▸ **TASK**: Write out exactly the lines from the first line of the records below through the line that contains "ev s).nextId = s.nextId := rfl", and stop there.

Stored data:

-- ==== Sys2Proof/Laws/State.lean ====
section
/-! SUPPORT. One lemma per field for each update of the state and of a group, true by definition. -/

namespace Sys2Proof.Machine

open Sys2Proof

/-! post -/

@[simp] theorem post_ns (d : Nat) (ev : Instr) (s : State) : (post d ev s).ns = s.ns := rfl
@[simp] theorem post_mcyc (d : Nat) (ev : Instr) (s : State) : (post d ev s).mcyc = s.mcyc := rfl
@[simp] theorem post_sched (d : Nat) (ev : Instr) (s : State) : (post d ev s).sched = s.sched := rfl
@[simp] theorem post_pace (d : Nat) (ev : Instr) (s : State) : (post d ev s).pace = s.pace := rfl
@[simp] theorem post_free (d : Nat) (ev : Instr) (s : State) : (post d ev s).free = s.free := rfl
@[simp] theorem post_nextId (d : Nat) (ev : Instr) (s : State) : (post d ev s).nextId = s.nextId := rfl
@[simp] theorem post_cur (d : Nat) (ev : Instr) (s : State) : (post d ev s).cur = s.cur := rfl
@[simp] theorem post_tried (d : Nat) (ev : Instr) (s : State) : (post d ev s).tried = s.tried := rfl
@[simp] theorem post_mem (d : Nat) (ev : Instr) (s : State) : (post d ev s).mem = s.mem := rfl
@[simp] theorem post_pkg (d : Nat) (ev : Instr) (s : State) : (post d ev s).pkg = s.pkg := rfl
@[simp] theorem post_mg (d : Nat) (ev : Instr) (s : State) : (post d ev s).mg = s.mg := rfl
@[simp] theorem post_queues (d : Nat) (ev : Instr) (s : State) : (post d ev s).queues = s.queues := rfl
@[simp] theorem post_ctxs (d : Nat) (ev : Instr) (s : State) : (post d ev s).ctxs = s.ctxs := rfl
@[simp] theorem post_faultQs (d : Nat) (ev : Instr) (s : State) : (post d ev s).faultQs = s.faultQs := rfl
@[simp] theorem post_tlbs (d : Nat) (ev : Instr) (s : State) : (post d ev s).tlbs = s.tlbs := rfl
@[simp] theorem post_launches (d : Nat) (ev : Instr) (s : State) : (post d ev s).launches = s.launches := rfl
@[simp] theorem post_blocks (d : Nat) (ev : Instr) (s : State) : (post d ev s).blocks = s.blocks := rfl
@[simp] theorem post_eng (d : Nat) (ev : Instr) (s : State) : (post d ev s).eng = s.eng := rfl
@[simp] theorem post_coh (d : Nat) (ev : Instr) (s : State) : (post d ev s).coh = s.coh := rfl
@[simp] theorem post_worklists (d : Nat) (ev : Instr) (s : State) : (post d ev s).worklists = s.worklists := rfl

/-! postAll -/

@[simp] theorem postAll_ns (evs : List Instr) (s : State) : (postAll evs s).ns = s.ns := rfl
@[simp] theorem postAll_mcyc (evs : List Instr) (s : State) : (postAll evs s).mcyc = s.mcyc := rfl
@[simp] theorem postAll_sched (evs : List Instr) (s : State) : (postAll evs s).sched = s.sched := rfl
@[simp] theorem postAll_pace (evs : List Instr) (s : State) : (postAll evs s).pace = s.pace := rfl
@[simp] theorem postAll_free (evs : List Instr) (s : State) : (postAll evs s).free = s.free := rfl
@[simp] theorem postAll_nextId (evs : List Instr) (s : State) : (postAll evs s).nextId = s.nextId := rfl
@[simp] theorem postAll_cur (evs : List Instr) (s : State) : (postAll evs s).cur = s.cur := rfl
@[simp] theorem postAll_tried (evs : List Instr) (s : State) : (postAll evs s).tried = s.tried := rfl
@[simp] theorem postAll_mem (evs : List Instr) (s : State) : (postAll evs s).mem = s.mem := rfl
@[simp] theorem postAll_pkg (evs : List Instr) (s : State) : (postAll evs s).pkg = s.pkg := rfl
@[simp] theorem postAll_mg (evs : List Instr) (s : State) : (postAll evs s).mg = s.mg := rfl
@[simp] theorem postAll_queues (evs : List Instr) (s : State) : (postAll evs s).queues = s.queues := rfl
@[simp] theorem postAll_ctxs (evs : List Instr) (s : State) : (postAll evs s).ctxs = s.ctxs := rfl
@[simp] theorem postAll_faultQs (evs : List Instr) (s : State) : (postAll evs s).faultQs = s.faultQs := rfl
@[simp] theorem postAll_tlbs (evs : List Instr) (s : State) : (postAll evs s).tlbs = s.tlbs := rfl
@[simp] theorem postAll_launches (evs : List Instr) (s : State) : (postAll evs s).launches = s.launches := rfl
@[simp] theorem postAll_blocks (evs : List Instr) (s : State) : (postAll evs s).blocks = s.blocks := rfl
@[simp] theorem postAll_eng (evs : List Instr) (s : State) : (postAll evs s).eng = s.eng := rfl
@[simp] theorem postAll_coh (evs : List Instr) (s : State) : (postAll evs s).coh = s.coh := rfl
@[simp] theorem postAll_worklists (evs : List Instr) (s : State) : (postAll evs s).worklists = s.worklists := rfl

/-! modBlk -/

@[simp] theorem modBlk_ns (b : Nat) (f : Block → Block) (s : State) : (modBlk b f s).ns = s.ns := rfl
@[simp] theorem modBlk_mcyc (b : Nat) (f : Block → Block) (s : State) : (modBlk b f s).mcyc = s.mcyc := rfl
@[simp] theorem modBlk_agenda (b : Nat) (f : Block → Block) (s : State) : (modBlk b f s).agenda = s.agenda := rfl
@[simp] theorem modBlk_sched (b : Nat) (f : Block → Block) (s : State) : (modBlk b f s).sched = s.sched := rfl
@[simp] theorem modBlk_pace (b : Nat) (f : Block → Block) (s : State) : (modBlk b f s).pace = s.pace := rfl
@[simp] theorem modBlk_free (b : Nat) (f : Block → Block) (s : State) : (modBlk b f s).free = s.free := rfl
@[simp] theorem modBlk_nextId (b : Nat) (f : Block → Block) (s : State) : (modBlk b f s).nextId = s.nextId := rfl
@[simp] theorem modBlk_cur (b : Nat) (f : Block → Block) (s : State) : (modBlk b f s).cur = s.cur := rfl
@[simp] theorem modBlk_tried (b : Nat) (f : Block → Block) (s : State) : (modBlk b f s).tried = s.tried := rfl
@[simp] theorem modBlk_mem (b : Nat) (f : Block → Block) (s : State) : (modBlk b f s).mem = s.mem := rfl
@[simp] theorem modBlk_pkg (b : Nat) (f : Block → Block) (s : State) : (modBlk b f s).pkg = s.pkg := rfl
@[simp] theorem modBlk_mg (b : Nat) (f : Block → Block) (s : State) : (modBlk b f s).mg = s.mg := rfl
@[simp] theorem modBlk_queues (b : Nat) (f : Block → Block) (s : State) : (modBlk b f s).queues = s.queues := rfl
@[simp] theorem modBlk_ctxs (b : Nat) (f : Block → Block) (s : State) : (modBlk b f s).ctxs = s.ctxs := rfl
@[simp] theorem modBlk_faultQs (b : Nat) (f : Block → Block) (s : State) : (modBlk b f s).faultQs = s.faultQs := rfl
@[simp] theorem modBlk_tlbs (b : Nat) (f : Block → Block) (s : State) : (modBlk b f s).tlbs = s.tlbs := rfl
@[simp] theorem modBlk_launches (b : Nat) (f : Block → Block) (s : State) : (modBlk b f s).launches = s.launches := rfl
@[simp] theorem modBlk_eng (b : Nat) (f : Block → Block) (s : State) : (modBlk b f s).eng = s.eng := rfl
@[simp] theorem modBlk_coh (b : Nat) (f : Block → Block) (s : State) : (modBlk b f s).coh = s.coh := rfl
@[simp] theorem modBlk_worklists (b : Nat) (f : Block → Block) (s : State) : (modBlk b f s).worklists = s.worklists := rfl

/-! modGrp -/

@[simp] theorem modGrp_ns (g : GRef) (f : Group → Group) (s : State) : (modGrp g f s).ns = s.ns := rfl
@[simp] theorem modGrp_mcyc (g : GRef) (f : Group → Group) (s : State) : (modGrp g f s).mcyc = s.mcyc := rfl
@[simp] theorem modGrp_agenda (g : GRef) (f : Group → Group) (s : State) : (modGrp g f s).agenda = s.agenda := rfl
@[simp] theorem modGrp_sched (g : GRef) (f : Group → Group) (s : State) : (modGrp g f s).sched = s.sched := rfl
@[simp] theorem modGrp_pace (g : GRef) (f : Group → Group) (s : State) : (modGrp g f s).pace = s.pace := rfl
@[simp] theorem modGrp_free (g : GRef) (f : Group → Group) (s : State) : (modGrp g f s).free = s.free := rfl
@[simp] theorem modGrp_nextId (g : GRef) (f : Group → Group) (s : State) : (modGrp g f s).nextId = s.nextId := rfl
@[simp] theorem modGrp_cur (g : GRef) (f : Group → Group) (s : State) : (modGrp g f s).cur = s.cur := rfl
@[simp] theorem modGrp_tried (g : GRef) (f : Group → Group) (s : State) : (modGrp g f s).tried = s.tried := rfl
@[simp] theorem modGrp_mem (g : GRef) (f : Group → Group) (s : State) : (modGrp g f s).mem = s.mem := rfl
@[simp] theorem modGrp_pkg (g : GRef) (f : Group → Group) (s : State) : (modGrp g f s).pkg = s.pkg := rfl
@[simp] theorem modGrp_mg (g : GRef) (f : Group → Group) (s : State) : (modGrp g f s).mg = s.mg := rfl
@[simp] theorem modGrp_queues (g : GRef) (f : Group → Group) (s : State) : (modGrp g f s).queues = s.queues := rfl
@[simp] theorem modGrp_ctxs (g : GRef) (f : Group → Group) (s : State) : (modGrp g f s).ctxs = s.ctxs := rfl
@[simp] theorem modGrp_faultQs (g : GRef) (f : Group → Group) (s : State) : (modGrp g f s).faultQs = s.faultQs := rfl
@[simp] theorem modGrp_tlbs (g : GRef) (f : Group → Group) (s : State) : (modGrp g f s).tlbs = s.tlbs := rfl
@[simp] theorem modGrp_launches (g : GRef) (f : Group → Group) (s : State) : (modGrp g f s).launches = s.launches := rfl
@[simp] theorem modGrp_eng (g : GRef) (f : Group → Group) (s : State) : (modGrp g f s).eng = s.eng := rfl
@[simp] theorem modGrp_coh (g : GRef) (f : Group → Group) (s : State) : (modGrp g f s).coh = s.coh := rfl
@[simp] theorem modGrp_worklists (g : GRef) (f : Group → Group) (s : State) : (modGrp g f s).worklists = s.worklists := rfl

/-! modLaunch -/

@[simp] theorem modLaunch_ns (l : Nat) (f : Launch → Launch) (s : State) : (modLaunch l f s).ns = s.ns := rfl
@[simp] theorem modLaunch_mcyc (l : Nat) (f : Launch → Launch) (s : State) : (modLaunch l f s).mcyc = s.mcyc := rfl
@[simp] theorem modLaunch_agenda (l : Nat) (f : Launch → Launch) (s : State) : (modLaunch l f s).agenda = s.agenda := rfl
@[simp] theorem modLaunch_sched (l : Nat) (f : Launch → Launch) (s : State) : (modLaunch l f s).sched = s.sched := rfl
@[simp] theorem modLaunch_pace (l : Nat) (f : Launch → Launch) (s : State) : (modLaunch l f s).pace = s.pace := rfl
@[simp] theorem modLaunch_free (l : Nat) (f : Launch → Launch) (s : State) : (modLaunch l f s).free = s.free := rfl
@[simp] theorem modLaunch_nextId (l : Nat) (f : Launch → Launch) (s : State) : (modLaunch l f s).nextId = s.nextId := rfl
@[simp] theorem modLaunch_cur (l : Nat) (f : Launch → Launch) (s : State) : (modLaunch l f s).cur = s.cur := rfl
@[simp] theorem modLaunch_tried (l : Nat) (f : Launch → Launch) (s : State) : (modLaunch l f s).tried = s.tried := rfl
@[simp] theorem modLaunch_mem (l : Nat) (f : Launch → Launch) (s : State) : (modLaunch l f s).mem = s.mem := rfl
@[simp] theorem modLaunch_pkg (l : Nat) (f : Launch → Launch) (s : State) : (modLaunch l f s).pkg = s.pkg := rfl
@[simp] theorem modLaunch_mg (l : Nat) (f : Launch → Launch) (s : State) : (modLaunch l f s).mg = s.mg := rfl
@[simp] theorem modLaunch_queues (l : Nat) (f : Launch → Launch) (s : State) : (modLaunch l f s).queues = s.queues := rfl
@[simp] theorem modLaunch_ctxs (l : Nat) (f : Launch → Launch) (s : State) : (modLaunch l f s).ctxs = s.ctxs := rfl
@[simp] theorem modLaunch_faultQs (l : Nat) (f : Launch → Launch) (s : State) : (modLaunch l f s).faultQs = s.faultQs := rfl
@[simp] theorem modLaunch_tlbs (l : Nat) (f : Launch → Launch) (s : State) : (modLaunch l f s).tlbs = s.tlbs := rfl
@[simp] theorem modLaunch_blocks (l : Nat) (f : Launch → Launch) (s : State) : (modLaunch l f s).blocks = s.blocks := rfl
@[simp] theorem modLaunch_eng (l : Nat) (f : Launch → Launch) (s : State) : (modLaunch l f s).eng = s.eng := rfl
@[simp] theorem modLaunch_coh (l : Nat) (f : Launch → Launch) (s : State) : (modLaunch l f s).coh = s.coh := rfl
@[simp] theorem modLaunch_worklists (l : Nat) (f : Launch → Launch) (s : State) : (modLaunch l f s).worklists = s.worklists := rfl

▸ **TASK RESULT**:
-- ==== Sys2Proof/Laws/State.lean ====
section
/-! SUPPORT. One lemma per field for each update of the state and of a group, true by definition. -/

namespace Sys2Proof.Machine

open Sys2Proof

/-! post -/

@[simp] theorem post_ns (d : Nat) (ev : Instr) (s : State) : (post d ev s).ns = s.ns := rfl
@[simp] theorem post_mcyc (d : Nat) (ev : Instr) (s : State) : (post d ev s).mcyc = s.mcyc := rfl
@[simp] theorem post_sched (d : Nat) (ev : Instr) (s : State) : (post d ev s).sched = s.sched := rfl
@[simp] theorem post_pace (d : Nat) (ev : Instr) (s : State) : (post d ev s).pace = s.pace := rfl
@[simp] theorem post_free (d : Nat) (ev : Instr) (s : State) : (post d ev s).free = s.free := rfl
@[simp] theorem post_nextId (d : Nat) (ev : Instr) (s : State) : (post d ev s).nextId = s.nextId := rfl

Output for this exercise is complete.